When she came out, he was up at the front of the house, putting his jacket on.
"Going out?" she asked.
"I got errands to run. I had a lot on my plate even before this stuff came up."
"Well, you're going to have to talk to me first." He hesitated, so she pointed at the kitchen bar and ordered him curtly, "I need a drink of water. Then talk. And don't give me any bullshit."
His eyes narrowed, but he went to the sink and filled a tumbler for her. She drank it greedily. Afterward, they stared at each other across the bar.
"I don't know what to think, Uncle Bert. I mean, I don't have much experience in forensics or criminology, but it just . . . I don't know. Did you talk to your lieutenant about this?"
"No. Because I know what he'd say. 'Bertie, you're hanging up your hat in three months. Why go looking for problems? At some point we all gotta hand off the baton.' Or he'd say I was reaching, the whole thing was thin. But how many times have I heard that over the years? Brass, they're thinking about budgets, case loads, processing rates. They forget about the victims, the survivors, the perpetrators. The reality!"
He came around to Cree's side of the bar and perched on one of the stools, arms folded across the barrel of his body, waiting for her response.
"So you called me here to help you chase down this supposed murderer? Because you want to go out with a bang, but you know your lieutenant won't give you any support resources, and you need someone to help with legwork? You misled me?"
"No! Jesus, what do you think I am? When I called you, all I had was the bones!"
"You said you got the first e-mail message ten days ago. You called me, what, eight days ago."
Bert's eyes slipped away, came back angry and defensive. "L
ike you said, at first I figured maybe it's somebody pulling my leg. I didn't put the whole thing together in my mind until like two days ago, you were already on your way. So help me. Christ, one reason I showed you this stuff is I figured you should have fair warning, it could get strange around here, maybe you want to stay out of it."
"If it doesn't tie in with the bones, how am I involved anyway? You said there was no connection."
"Maybe there is a connection. This guy, he's got to be someone I talked to back then, somebody I looked at or got close to without knowing it. Maybe he knows about the bones, too, maybe he's got some inside access. How the hell do I know?"
She studied him. Clearly, Bert wasn't used to being interrogated; he was used to being on the other side. She felt bad for him, perched on his chair, caught out like a schoolboy.
"Hey, Uncle Bert," she said, as gently as she could manage. "We're family, right? Almost, anyway. How about you just tell me what's on your mind. Let's sort it out from there."
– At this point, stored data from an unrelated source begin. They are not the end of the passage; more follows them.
-- ==== Sys2Proof/Tests/Slice0.lean ====
section
/-! SUPPORT. The model's own tests. Expected values come from 95_test_vectors.md or the spec's tables; the section is named
at each test. The theorems witness_<Name> show states and operands that meet the hypotheses of Obligations.<Name>. -/

namespace Sys2Proof
namespace Tests

open Sys2Proof.Machine

/-! ### Helpers -/

/-- A bit string from its digits. -/
def bs (l : List Nat) : Bits := l.map (· == 1)

/-- The symbols of a bit string given by its digits. -/
def sy (l : List Nat) : Syms := syms (bs l)

/-- The state after, or the one before where there is none. -/
def after (o : Host.Outcome State Fault Refusal) (s : State) : State :=
  match o with
  | .next t => t
  | _ => s

/-- A field of the state after one command. -/
def on {α : Type} (i : Instr) (s : State) (f : State → α) : α := f (after (exec i s) s)

/-- A state with the given configuration loaded and IN_A, after an OK command. -/
def loaded (G V a : Bits) : State :=
  { State.reset with status := 0x100, gen := syms G, iv := syms V, inA := syms a }

/-- The same with the CRC-6-ITU preset. -/
def crc6 (a : Bits) : State := loaded crc6Gen crc6IV a

/-- The same with the CRC-16-CCITT preset. -/
def crc16 (a : Bits) : State := loaded crc16Gen crc16IV a

/-! ### Well-formedness: one ill-formed term for each check -/

theorem test_wf_refuses_reserved_bits : CmdFields.wf ⟨2, false, 1⟩ = false := by decide

theorem test_wf_refuses_reserved_op : CmdFields.wf ⟨0, false, 0⟩ = false ∧ CmdFields.wf ⟨7, false, 0⟩ = false := by decide

theorem test_wf_refuses_timing : CmdFields.wf ⟨4, true, 0⟩ = false := by decide

theorem test_wf_accepts : CmdFields.wf ⟨3, true, 0⟩ = true := by decide

/-- An access to register 8, one of another width, one longer than MAXLEN. -/
theorem test_access_ill_formed :
    Input.wellFormed .unbounded (.read 8) = false ∧
    Input.wellFormed .unbounded (.write 7 (.word 0)) = false ∧
    Input.wellFormed (.atLeast17 0) (.write 2 (.syms (syms (zeros 18)))) = false ∧
    Input.wellFormed (.atLeast17 0) (.write 2 (.syms (syms (zeros 17)))) = true := by decide

/-! ### Decoding: the words of 30_encoding.md R71, R74, written out bit by bit -/

theorem test_decode_config : decodeCmd 0b00000000000000000000000000000001 = .cmd .config := by decide
theorem test_decode_encode : decodeCmd 0b00000000000000000000000000000010 = .cmd (.encode false) := by decide
theorem test_decode_encode_t : decodeCmd 0b00000000000000000000000000010010 = .cmd (.encode true) := by decide
theorem test_decode_decode : decodeCmd 0b00000000000000000000000000000011 = .cmd (.decode false) := by decide
theorem test_decode_decode_t : decodeCmd 0b00000000000000000000000000010011 = .cmd (.decode true) := by decide
theorem test_decode_divide : decodeCmd 0b00000000000000000000000000000100 = .cmd .divide := by decide
theorem test_decode_cfg_crc6 : decodeCmd 0b00000000000000000000000000000101 = .cmd .cfgCrc6 := by decide
theorem test_decode_cfg_crc16 : decodeCmd 0b00000000000000000000000000000110 = .cmd .cfgCrc16 := by decide

/-- The illegal words of 95_test_vectors.md section 2.7. -/
theorem test_decode_illegal :
    ([0x00000000, 0x00000007, 0x0000000F, 0x00000010, 0x00000011, 0x00000014, 0x00000015, 0x00000016, 0x00000020,
      0x80000002, 0xFFFFFFFF] : List Word).all (fun w => (decodeCmd w).instr? == none) = true := by decide

theorem test_decodeTableWord :
    decodeTableWord 32 0x12 = some (.encode true) ∧ decodeTableWord 32 0x20 = none := by decide

/-! ### The divider: 95_test_vectors.md section 2.1 -/

theorem test_divide_v3 :
    divide (bs [1, 1, 1, 1, 1, 1, 1]) crc6Gen = bs [1, 1, 1, 1, 0, 0] := by decide

theorem test_divide_v14 :
    divide (bs [1, 1, 0, 1, 0, 1, 1, 0, 1, 1, 0, 0, 0, 0]) (bs [1, 0, 0, 1, 1]) = bs [1, 1, 1, 0] ∧
    quotient (bs [1, 1, 0, 1, 0, 1, 1, 0, 1, 1, 0, 0, 0, 0]) (bs [1, 0, 0, 1, 1]) =
      bs [1, 1, 0, 0, 0, 0, 1, 0, 1, 0] := by decide

theorem test_divide_v17 :
    divide (bs [0, 1, 0, 0, 0, 0, 0, 1, 1, 0, 0, 1, 0, 1, 0, 0, 0, 1, 1, 1, 1, 0, 0, 1]) crc16Gen =
      bs [1, 1, 0, 0, 1, 1, 0, 0, 1, 0, 0, 1, 1, 1, 0, 0] := by decide

theorem test_divide_v19 : divide (bs [0, 1, 1, 0, 0]) (bs [1, 0, 0]) = bs [0, 0] := by decide

/-- Row k = 6 of the trace in 95_test_vectors.md section 1.4. -/
theorem test_divider_trace_row6 :
    let D := bs [0, 0, 0, 0, 0, 0, 1, 0, 1, 0, 0, 0, 0, 0, 0]
    let e := Div.steps D crc6Gen 6 0 (Div.load D crc6Gen Div.atReset)
    e.r = bs [1, 0, 1, 0, 0, 0, 0] ∧ (e.step D crc6Gen 6).t = bs [0, 0, 1, 0, 0, 1, 1] ∧
      (e.step D crc6Gen 6).r = bs [0, 1, 0, 0, 1, 1, 0] := by decide

/-! ### Commands -/

/-- 95_test_vectors.md section 2.3: a generator whose last bit is 0 is legal. -/
theorem test_config_last_bit_zero :
    on .config { crc6 (bs [1, 0]) with inB := sy [1] } (fun t => (t.status, t.gen, t.iv)) =
      (0x00000100, sy [1, 0], sy [1]) := by decide

/-- 95_test_vectors.md section 2.3: `"0111"` fails, and the configuration is gone. -/
theorem test_config_rejected :
    on .config { crc6 (bs [0, 1, 1, 1]) with inB := sy [0, 0, 0] } (fun t => (t.status, t.gen, t.iv)) =
      (0x00000002, [], []) := by decide

/-- 95_test_vectors.md section 1.5. -/
theorem test_encode_crc16 :
    on (.encode false) (crc16 (bs [0, 1, 0, 0, 0, 0, 0, 1])) (fun t => (t.status, t.out)) =
      (0x00000100, sy [0, 1, 0, 0, 0, 0, 0, 1, 1, 0, 0, 1, 0, 1, 0, 0, 0, 1, 1, 1, 1, 0, 0, 1]) := by decide

/-- 95_test_vectors.md section 2.4: `"101"` under CRC-6-ITU, with T = 1. -/
theorem test_encode_timed :
    on (.encode true) (crc6 (bs [1, 0, 1])) (fun t => (t.status, t.out)) =
      (0x00000500, sy [1, 0, 1, 0, 0, 1, 1, 1, 1]) := by decide

/-- 95_test_vectors.md section 2.5: bit 0 flipped, with T = 1 as in program P1 step 7. -/
theorem test_decode_flipped :
    on (.decode true) (crc6 (bs [0, 0, 1, 0, 0, 1, 1, 1, 1])) (fun t => (t.status, t.out)) =
      (0x00000700, sy [0, 0, 1, 0, 0, 1, 1, 1, 1]) := by decide

/-- 95_test_vectors.md section 2.5: a clean codeword, and one of length g - 1. -/
theorem test_decode_clean_and_short :
    on (.decode false) (crc6 (bs [1, 0, 1, 0, 0, 1, 1, 1, 1])) (fun t => t.status) = 0x00000100 ∧
    on (.decode false) (crc6 (zeros 6)) (fun t => (t.status, t.out)) = (0x00000103, []) := by decide

/-- 95_test_vectors.md section 2.2. -/
theorem test_divide_command :
    on .divide (loaded (bs [1, 0, 0, 1, 1]) (zeros 4) (bs [1, 1, 0, 1, 0, 1, 1, 0, 1, 1, 0, 0, 0, 0]))
      (fun t => (t.status, t.out)) = (0x00000100, sy [1, 1, 1, 0]) := by decide

/-- 95_test_vectors.md section 2.2: `"1x"` is both invalid and short; and after reset there is no configuration. -/
theorem test_divide_priority :
    on .divide { crc6 [] with inA := [0x31, 0x78] } (fun t => (t.status, t.out)) = (0x00000101, []) ∧
    on .divide { State.reset with inA := sy [1, 0, 1, 1] } (fun t => t.status) = 0x00000004 := by decide

/-- 95_test_vectors.md section 2.6: a preset after a failed CONFIG; IN_A is kept. -/
theorem test_cfg_crc6 :
    on .cfgCrc6 { State.reset with status := 0x2, inA := [0x61, 0x62, 0x63] } (fun t => (t.status, t.gen, t.iv, t.inA)) =
      (0x00000100, sy [1, 0, 0, 0, 0, 1, 1], sy [0, 0, 0, 0, 0, 0], [0x61, 0x62, 0x63]) := by decide

/-- 95_test_vectors.md section 2.6. -/
theorem test_cfg_crc16 :
    on .cfgCrc16 State.reset (fun t => (t.status, t.gen, t.iv)) =
      (0x00000100, sy [1, 0, 0, 0, 1, 0, 0, 0, 0, 0, 0, 1, 0, 0, 0, 0, 1],
        sy [1, 1, 1, 1, 1, 1, 1, 1, 1, 1, 1, 1, 1, 1, 1, 1]) := by decide

/-! ### Steps and host accesses -/

/-- 95_test_vectors.md section 2.7: an illegal word with TIME_VALID = 1 and OUT non-empty beforehand. -/
theorem test_step_illegal :
    let s := { crc6 [] with status := 0x500, out := sy [1], time := 7 }
    let t := after (step (s.withFetchWord 32 0x80000002)) s
    (t.status, t.out, t.time, t.gen) = (0x00000105, [], 0, sy [1, 0, 0, 0, 0, 1, 1]) := by decide

/-- 95_test_vectors.md section 2.8: a write to STATUS changes nothing. -/
theorem test_step_status_write :
    (after (step { State.reset with inputs := [.write 1 (.word 0x12345678)] }) State.reset) = State.reset := by decide

/-- Program P1 step 4: `WR IN_A, OUT`. -/
theorem test_step_copy :
    (after (step { crc6 [] with out := sy [1, 0, 1], inputs := [.copy 2 4] }) State.reset).inA = sy [1, 0, 1] := by decide

/-- Register 8 is refused (10_state.md R35). -/
theorem test_step_register_8 :
    step { State.reset with inputs := [.read 8] } = .refused (.noSuchRegister 8) := rfl

/-- 30_encoding.md R80: `"10a"` is 0x31 0x30 0x61; names of no register and `.T` on DIVIDE are ill-formed; mnemonics are
case-insensitive. -/
theorem test_script_lines :
    (ScriptLine.wr "IN_A" (.chars "10a")).inputs? = some [.write 2 (.syms [0x31, 0x30, 0x61])] ∧
    (ScriptLine.rd "FOO").inputs? = none ∧ (ScriptLine.cmd "DIVIDE" true).inputs? = none ∧
    (ScriptLine.cmd "encode" true).inputs? = some [.write 0 (.word 0x12)] := by decide

/-- Lines of programs P1 and P3 of 95_test_vectors.md section 3, as text. -/
theorem test_program_text :
    programInputs? ["WR IN_A, OUT   ; copy", "CMD DECODE.T", "CMD 0x14", "CFG \"11\", \"0\"",
        "WR IN_B, bytes(30, 0x61)", "; nothing", "RD STATUS"] =
      some [.copy 2 4, .write 0 (.word 0x13), .write 0 (.word 0x14), .write 2 (.syms [0x31, 0x31]),
        .write 3 (.syms [0x30]), .write 0 (.word 1), .write 3 (.syms [0x30, 0x61]), .read 1] := by decide

/-- An unknown register and an unknown mnemonic make a program ill-formed. -/
theorem test_program_ill_formed :
    programInputs? ["RD REG8"] = none ∧ programInputs? ["CMD NOP"] = none ∧ programInputs? ["WR GEN, \"1\""] = none := by
  decide

/-- 95_test_vectors.md section 1.2: 0x41 is `"01000001"`. -/
theorem test_byte_bits : byteBits 0x41 = bs [0, 1, 0, 0, 0, 0, 0, 1] := by decide

/-! ### Witnesses -/

theorem gen6 : IsGenerator crc6Gen := ⟨by decide, by decide⟩

theorem gen16 : IsGenerator crc16Gen := ⟨by decide, by decide⟩

theorem loaded_hasConfig {G V : Bits} (a : Bits) (h : IsGenerator G) (hl : V.length = G.length - 1) :
    (loaded G V a).HasConfig G V :=
  ⟨⟨(by decide : BitVec.getLsbD (0x100 : Word) 8 = true), rfl, h⟩, rfl, hl⟩

theorem crc6_hasConfig (a : Bits) : (crc6 a).HasConfig crc6Gen crc6IV := loaded_hasConfig a gen6 rfl

theorem crc16_hasConfig (a : Bits) : (crc16 a).HasConfig crc16Gen crc16IV := loaded_hasConfig a gen16 rfl

/-- The codec state meets the invariant. -/
theorem crc6_inv : (crc6 []).Inv where
  reserved := by decide
  code := by decide
  config := .inl ⟨by decide, by decide, by decide⟩
  time := fun _ => rfl
  flags := fun h => absurd h (by decide)
  outSyms := rfl
  capacity := ⟨by decide, by decide, by decide, by decide, by decide⟩

theorem witness_DecodeEncodeInverse :
    (Instr.encode true).wf = true ∧ decodeCmd 0x12 = .cmd (.encode true) := by decide

theorem witness_StepRunsDecodedCommand :
    ∃ s s' s'' : State, (s.inputs = .write 0 (.word 4) :: [] ∧ decodeCmd 4 = .cmd .divide) ∧
      (s'.inputs = .copy 0 Reg.status.number :: [] ∧ s'.hostRead .status = .word 5 ∧ decodeCmd 5 = .cmd .cfgCrc6) ∧
      s''.inputs = [] :=
  ⟨{ State.reset with inputs := [.write 0 (.word 4)] }, { State.reset with status := 5, inputs := [.copy 0 1] },
    State.reset, by decide, by decide, rfl⟩

theorem witness_IllegalWordCompletes :
    ∃ (s : State) (a : Input) (rest : List Input) (w : Word), s.inputs = a :: rest ∧
      a.commandWord? { s with inputs := rest } = some w ∧ (decodeCmd w).instr? = none :=
  ⟨{ crc6 [] with inputs := [.copy 0 1] }, .copy 0 1, [], 0x100, rfl, by decide, by decide⟩

theorem witness_LeadingBitZeroAfterXor :
    IsGenerator crc6Gen ∧ (Div.load crc6Gen crc6Gen Div.atReset).r.length = crc6Gen.length := ⟨gen6, by decide⟩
He tried to keep his hackles up, but he looked relieved. He checked her face, checked his watch, checked the floor. "No way am I going to put you in harm's way. I just wanted to warn you—the bones, maybe it's not as simple as it looked at first. And as long as you're here, maybe you could keep your eye open for the connection. If there is one."
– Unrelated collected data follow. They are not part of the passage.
-- ==== Sys2Proof/Machine/Decoder.lean ====
section
/-! DEFINITION. The LZW decoder commands (42_decoder.md). -/

namespace Sys2Proof.Machine

/-- `emitStr(s)`: each symbol as one word, first to last (42_decoder.md R143, 30_encoding.md R77). -/
def symbolWords (w : List Byte) : List Word := w.map fun v => zext32 v.toNat

/-- The entry of a later code `k` that is not malformed (42_decoder.md R145): `str_D(k)` when it is KNOWN, else
`str_D(D.WCODE) ++ [first_D(D.WCODE)]`. -/
def Decoder.entryOf (u : Decoder) (kind : CodeKind) (k : Nat) : Option (List Byte) :=
  match kind with
  | .known => u.dict.str k
  | _ =>
    match u.dict.str u.wcode.toNat, u.dict.first u.wcode.toNat with
    | some w, some v => some (w ++ [v])
    | _, _ => none

/-- Consume a later code with its entry: `insertD(D.WCODE, first(entry))`, then `w <- entry` (42_decoder.md R145). -/
def Decoder.accept (u : Decoder) (k : Nat) (firstSym : Byte) : Decoder :=
  { u with dict := u.dict.insert u.wcode firstSym, wcode := zext32 k }

/-- Step 3 (42_decoder.md R145): the first code of a call. -/
def decPushFirst (k : Nat) (s : State) : Outcome :=
  match classifyFirst k with
  | .known => answer { s with dec := { s.dec with seen := true, wcode := zext32 k } } (.emitted [zext32 k])
  | _ => raiseDec .malformedCode (zext32 k) s

/-- Step 4 (42_decoder.md R145): every later code. "The malformed check comes before the capacity check." -/
def decPushLater (k : Nat) (s : State) : Outcome :=
  let kind := classify s.dec.dict.next k
  if kind = .malformed then raiseDec .malformedCode (zext32 k) s
  else if s.dec.dict.next = s.cfg.dictCap then raiseDec .capacityExceeded 0x2#32 s
  else
    match s.dec.entryOf kind k with
    | some (v :: rest) => answer { s with dec := s.dec.accept k v } (.emitted (symbolWords (v :: rest)))
    | _ => .fault .undefinedString

/-- `DEC_START` (42_decoder.md R144). -/
def execDecStart (s : State) : Outcome := answer { s with dec := s.dec.start } .done

/-- `DEC_PUSH k` (42_decoder.md R145). -/
def execDecPush (k : Nat) (s : State) : Outcome :=
  if s.dec.phase ≠ .active then raise .sequenceError 0x3#32 s
  else if s.dec.seen = false then decPushFirst k s
  else decPushLater k s

/-- The decoder after a successful `DEC_FINISH`; `D.NEXT` is kept (42_decoder.md R146). -/
def Decoder.finish (u : Decoder) : Decoder := { u with phase := .idle, seen := false, wcode := 0x0#32 }

/-- `DEC_FINISH` (42_decoder.md R146). -/
def execDecFinish (s : State) : Outcome :=
  if s.dec.phase ≠ .active then raise .sequenceError 0x3#32 s
  else if s.dec.seen = false then raiseDec .emptyInput 0x0#32 s
  else answer { s with dec := s.dec.finish } .done

end Sys2Proof.Machine
end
She studied him and decided he was probably telling the truth. If there was some connection between the bones and the e-mails, he was certainly right to bring it up.
"Here's the deal. I don't want you to bullshit me ever again. No beating around the bush." She paused, astonished at the Brooklynese in her voice, as if she'd absorbed it from the air in Bert's house. "Just tell me what's on your mind, let me sort it out myself, my way."